theorem QueuesKept.sendDecision (s : State) (fn : Nat) (x : Node) (op p : Nat) : QueuesKept s (sendDecision s fn x op p) :=
  ⟨fun _ => rfl, fun _ => rfl⟩

theorem queues_discardEffects (s : State) (fn ix : Nat) : QueuesKept s (discardEffects s fn ix) := by
  rw [discardEffects_eq]
  have hsent := QueuesKept.foldl (fun u p => QueuesKept.sendDecision u fn (nodeOf s fn ix) 6 p)
    (remotePackages (storageBack s fn ix) (nodeOf s fn ix)) (storageBack s fn ix)
  exact (kept_storageBack s fn ix).queues.trans (hsent.trans ((QueuesKept.modNode ..).trans (kept_dropPins ..).queues))

theorem queues_retireNode (fuel : Nat) (s : State) (fn ix status : Nat) : QueuesKept s (retireNode fuel s fn ix status) := by
  induction fuel generalizing s ix status with
  | zero => exact .refl s
  | succ fuel ih =>
    unfold retireNode
    refine .trans (.trans (kept_sendSignal s fn ix (nodeOf s fn ix) status).queues (.trans (.modNode _ _ _ _)
      (kept_forgetClouds ..).queues)) (.foldl (fun t j => ?_) _ _)
    split
    · exact .modNode ..
    · refine (queues_discardEffects t fn j).trans ?_
      dsimp only
      split
      · exact .modNode ..
      · exact ih ..

theorem queues_finishRollback (s : State) (fn ix : Nat) : QueuesKept s (finishRollback s fn ix) := by
  unfold finishRollback
  dsimp only
  split
  · exact .refl s
  · split
    · exact queues_retireNode ..
    · split
      · exact queues_retireNode ..
      · split
        · exact queues_retireNode ..
        · exact .modNode ..

theorem queues_endNode (s : State) (fn ix status : Nat) : QueuesKept s (endNode s fn ix status) :=
  ((queues_discardEffects ..).trans (.modNode ..)).trans (queues_finishRollback ..)

theorem cancelRecord_tda (s : State) (fn : Nat) (r : GWord) : QueuesKept s (cancelRecord s fn r) := by
  unfold cancelRecord
  split
  · exact (kept_sendSignal ..).queues
  · refine .modTenant _ _ ?_
    exact fun _ => ⟨rfl, rfl⟩

/-- A cancelled queue is empty, and its teardown bit stands. -/
theorem tenantOf_cancelQueue (s : State) (fn : Nat) :
    (tenantOf (cancelQueue s fn) fn).tda = (tenantOf s fn).tda ∧ (tenantOf (cancelQueue s fn) fn).queue = [] := by
  have hc := QueuesKept.foldl (fun t r => cancelRecord_tda t fn r) (tenantOf s fn).queue s
  rw [cancelQueue, tenantOf_modTenant, if_pos rfl]
  exact ⟨hc.tda fn, rfl⟩

theorem qctlTd_empties (s : State) (fn : Nat) :
    ∃ t, exec (.qctlTd fn) s = .next t ∧ (tenantOf t fn).tda = true ∧ (tenantOf t fn).queue = [] := by
  let u := cancelQueue (modTenant s fn (fun t => { t with tda := true })) fn
  obtain ⟨htda, hqueue⟩ := tenantOf_cancelQueue (modTenant s fn (fun t => { t with tda := true })) fn
  rw [tenantOf_modTenant, if_pos rfl] at htda
  have hend : QueuesKept u (teardown s fn false) := by
    unfold teardown
    refine .foldl (fun t i => ?_) _ u
    dsimp only
    split
    · exact queues_endNode ..
    · exact queues_endNode ..
    · split
      · exact queues_endNode ..
      · exact .refl t
    · exact .refl t
  exact ⟨teardown s fn false, rfl, (hend.tda fn).trans htda, (hend.queue fn).trans hqueue⟩

theorem qctlRst_eq (s : State) (fn : Nat) :
    (isDrained (tenantOf s fn) = true → exec (.qctlRst fn) s = .next (modTenant (forgetClouds s fn (fun _ => true)) fn (fun t =>
      { t with nodes := [], alloc := 0, drop := 0, bad := 0, qserial := 0, tda := false }))) ∧
      (isDrained (tenantOf s fn) = false → exec (.qctlRst fn) s = .next s) := by
  constructor <;> intro h <;> simp [exec, execQctlRst, h, resetQueue]

/-! ### LAUNCH_PORT_WRITE (R317) -/

/-- Bytes written one by one at their places are a list written whole. -/
theorem foldl_memWrite_zipIdx (l : List Byte) (i : Nat) (m : Memory) :
    (l.zipIdx i).foldl (fun m b => memWrite m (0 + b.2) b.1) m = memWriteList m i l := by
  induction l generalizing i m with
  | nil => rfl
  | cons b r ih =>
    rw [List.zipIdx_cons, List.foldl_cons, ih, Nat.zero_add]
    rfl

/-- A write of the whole port has no byte outside it. -/
theorem filter_zipIdx_port {bytes : List Byte} (h : bytes.length = 64) :
    (bytes.zipIdx).filter (fun b => decide (0 + b.2 < 64)) = bytes.zipIdx := by
  rw [List.filter_eq_self]
  intro b hb
  have hlt := (List.mem_zipIdx hb).2.1
  simp only [decide_eq_true_eq]
  omega

theorem any_zipIdx_last {bytes : List Byte} (h : bytes.length = 64) : (bytes.zipIdx).any (fun b => 0 + b.2 == 0x3F) = true := by
  rw [List.any_eq_true]
  refine ⟨(bytes[63], 63), ?_, rfl⟩
  rw [List.mem_iff_getElem]
  exact ⟨63, by simp [h], by simp⟩

/-- The record that a write of the whole port leaves in it. -/
theorem portRecord {bytes : List Byte} (h : bytes.length = 64) (m : Memory) :
    memReadNat ((bytes.zipIdx).foldl (fun m b => memWrite m (0 + b.2) b.1) m) 0 64 = natOfBytes bytes := by
  have hread := memReadList_memWriteList m 0 bytes
  rw [h] at hread
  rw [foldl_memWrite_zipIdx, memReadNat, hread]

theorem launchPortWrite_whole {s : State} {fn : Nat} {bytes : List Byte} (h : bytes.length = 64) :
    exec (.launchPortWrite fn 0 bytes) s = .next (
      if !(tenantOf s fn).en || (tenantOf s fn).tda || decide (256 ≤ (tenantOf s fn).queue.length) then
        modTenant s fn (fun t => { t with stage := [], drop := min (t.drop + 1) 0xFFFF })
      else
        modTenant s fn (fun t => { t with
          stage := []
          queue := t.queue ++ [BitVec.ofNat 512 (natOfBytes bytes)]
          qserial := BitVec.ofNat 32 (recSerial (BitVec.ofNat 512 (natOfBytes bytes))) })) := by
  simp only [exec, execLaunchPortWrite, filter_zipIdx_port h, any_zipIdx_last h, portRecord h, ↓reduceIte]
  split <;> rfl

theorem launchPortWrite_enters {s : State} {fn : Nat} {bytes : List Byte} (h : bytes.length = 64) (he : (tenantOf s fn).en = true)
    (ht : (tenantOf s fn).tda = false) (hq : (tenantOf s fn).queue.length < 256) :
    ∃ u, exec (.launchPortWrite fn 0 bytes) s = .next u ∧
      (tenantOf u fn).queue = (tenantOf s fn).queue ++ [BitVec.ofNat 512 (natOfBytes bytes)] ∧ (tenantOf u fn).stage = [] := by
  refine ⟨_, launchPortWrite_whole h, ?_⟩
  simp [he, ht, Nat.not_le.mpr hq]

theorem launchPortWrite_drops {s : State} {fn : Nat} {bytes : List Byte} (h : bytes.length = 64)
    (hx : (tenantOf s fn).en = false ∨ (tenantOf s fn).tda = true ∨ 256 ≤ (tenantOf s fn).queue.length) :
    ∃ u, exec (.launchPortWrite fn 0 bytes) s = .next u ∧
      (tenantOf u fn).queue = (tenantOf s fn).queue ∧ (tenantOf u fn).drop = min ((tenantOf s fn).drop + 1) 0xFFFF := by
  have hrefused : (!(tenantOf s fn).en || (tenantOf s fn).tda || decide (256 ≤ (tenantOf s fn).queue.length)) = true := by
    rcases hx with h | h | h <;> simp [h]
  refine ⟨_, launchPortWrite_whole h, ?_⟩
  rw [if_pos hrefused]
  simp

/-! ### NODE_ADMISSION (R318–R320) -/

/-- The queue whose head record is admitted into entry `ix`. -/
def headTaken (s : State) (fn ix : Nat) (rest : List GWord) : State :=
  modTenant { s with admitNext := (fn + 1) % 16 } fn (fun t => { t with queue := rest, alloc := (ix + 1) % 1024 })

/-- The head record of a tenant's queue has its turn and finds entry `ix`, and no commit waits for room. -/
structure HeadTurn (s : State) (fn ix : Nat) (r : GWord) (rest : List GWord) : Prop where
  queue : (tenantOf s fn).queue = r :: rest
  entry : freeEntry (tenantOf s fn) (tenantOf s fn).alloc = some ix
  turn : queueTurn s fn = true
  commits : (tenantOf s fn).nodes.all (fun x => !commitBegun x.2) = true

/-- With no commit that waits for room, none goes on before the head record is looked at (R318). -/
theorem HeadTurn.noCommit {s : State} {fn ix : Nat} {r : GWord} {rest : List GWord} (h : HeadTurn s fn ix r rest) :
    (tenantOf (headTaken s fn ix rest) fn).nodes.filter (fun x => commitBegun x.2) = [] := by
  have hnodes : (tenantOf (headTaken s fn ix rest) fn).nodes = (tenantOf s fn).nodes := by
    simp only [headTaken, tenantOf_modTenant, ↓reduceIte]
    rfl
  rw [hnodes, List.filter_eq_nil_iff]
  intro x hx
  simpa using List.all_eq_true.mp h.commits x hx

theorem HeadTurn.exec_bad {s : State} {fn ix : Nat} {r : GWord} {rest : List GWord} (h : HeadTurn s fn ix r rest)
    (hs : signalOk (tenantOf s fn) r = false) :
    exec (.nodeAdmission fn) s =
      .next (modNode (modTenant (headTaken s fn ix rest) fn (fun t => { t with bad := min (t.bad + 1) 0xFFFF })) fn ix
        (fun _ => Node.reset)) := by
  have hc := h.noCommit
  unfold headTaken at hc ⊢
  simp only [exec, execNodeAdmission, h.queue, h.entry, h.turn, hc, hs, List.foldl_nil, Bool.not_true, Bool.not_false,
    Bool.false_eq_true, ↓reduceIte]

theorem HeadTurn.exec_invalid {s : State} {fn ix : Nat} {r : GWord} {rest : List GWord} (h : HeadTurn s fn ix r rest)
    (hs : signalOk (tenantOf s fn) r = true) (ha : admissible (headTaken s fn ix rest) fn r = false) :
    exec (.nodeAdmission fn) s =
      .next (retire (modNode (headTaken s fn ix rest) fn ix (fun _ => { Node.reset with state := .waiting, record := r })) fn ix 2) := by
  have hc := h.noCommit
  unfold headTaken at hc ha ⊢
  simp only [exec, execNodeAdmission, h.queue, h.entry, h.turn, hc, hs, ha, List.foldl_nil, Bool.not_true, Bool.not_false,
    Bool.false_eq_true, Bool.true_or, ↓reduceIte]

◇ ◇ ◇ ◇

§ **Task**: Return every line of the material in which the word "execNodeAdmission" is found.

§ **Task result**:
  simp only [exec, execNodeAdmission, h.queue, h.entry, h.turn, hc, hs, List.foldl_nil, Bool.not_true, Bool.not_false,
  simp only [exec, execNodeAdmission, h.queue, h.entry, h.turn, hc, hs, ha, List.foldl_nil, Bool.not_true, Bool.not_false,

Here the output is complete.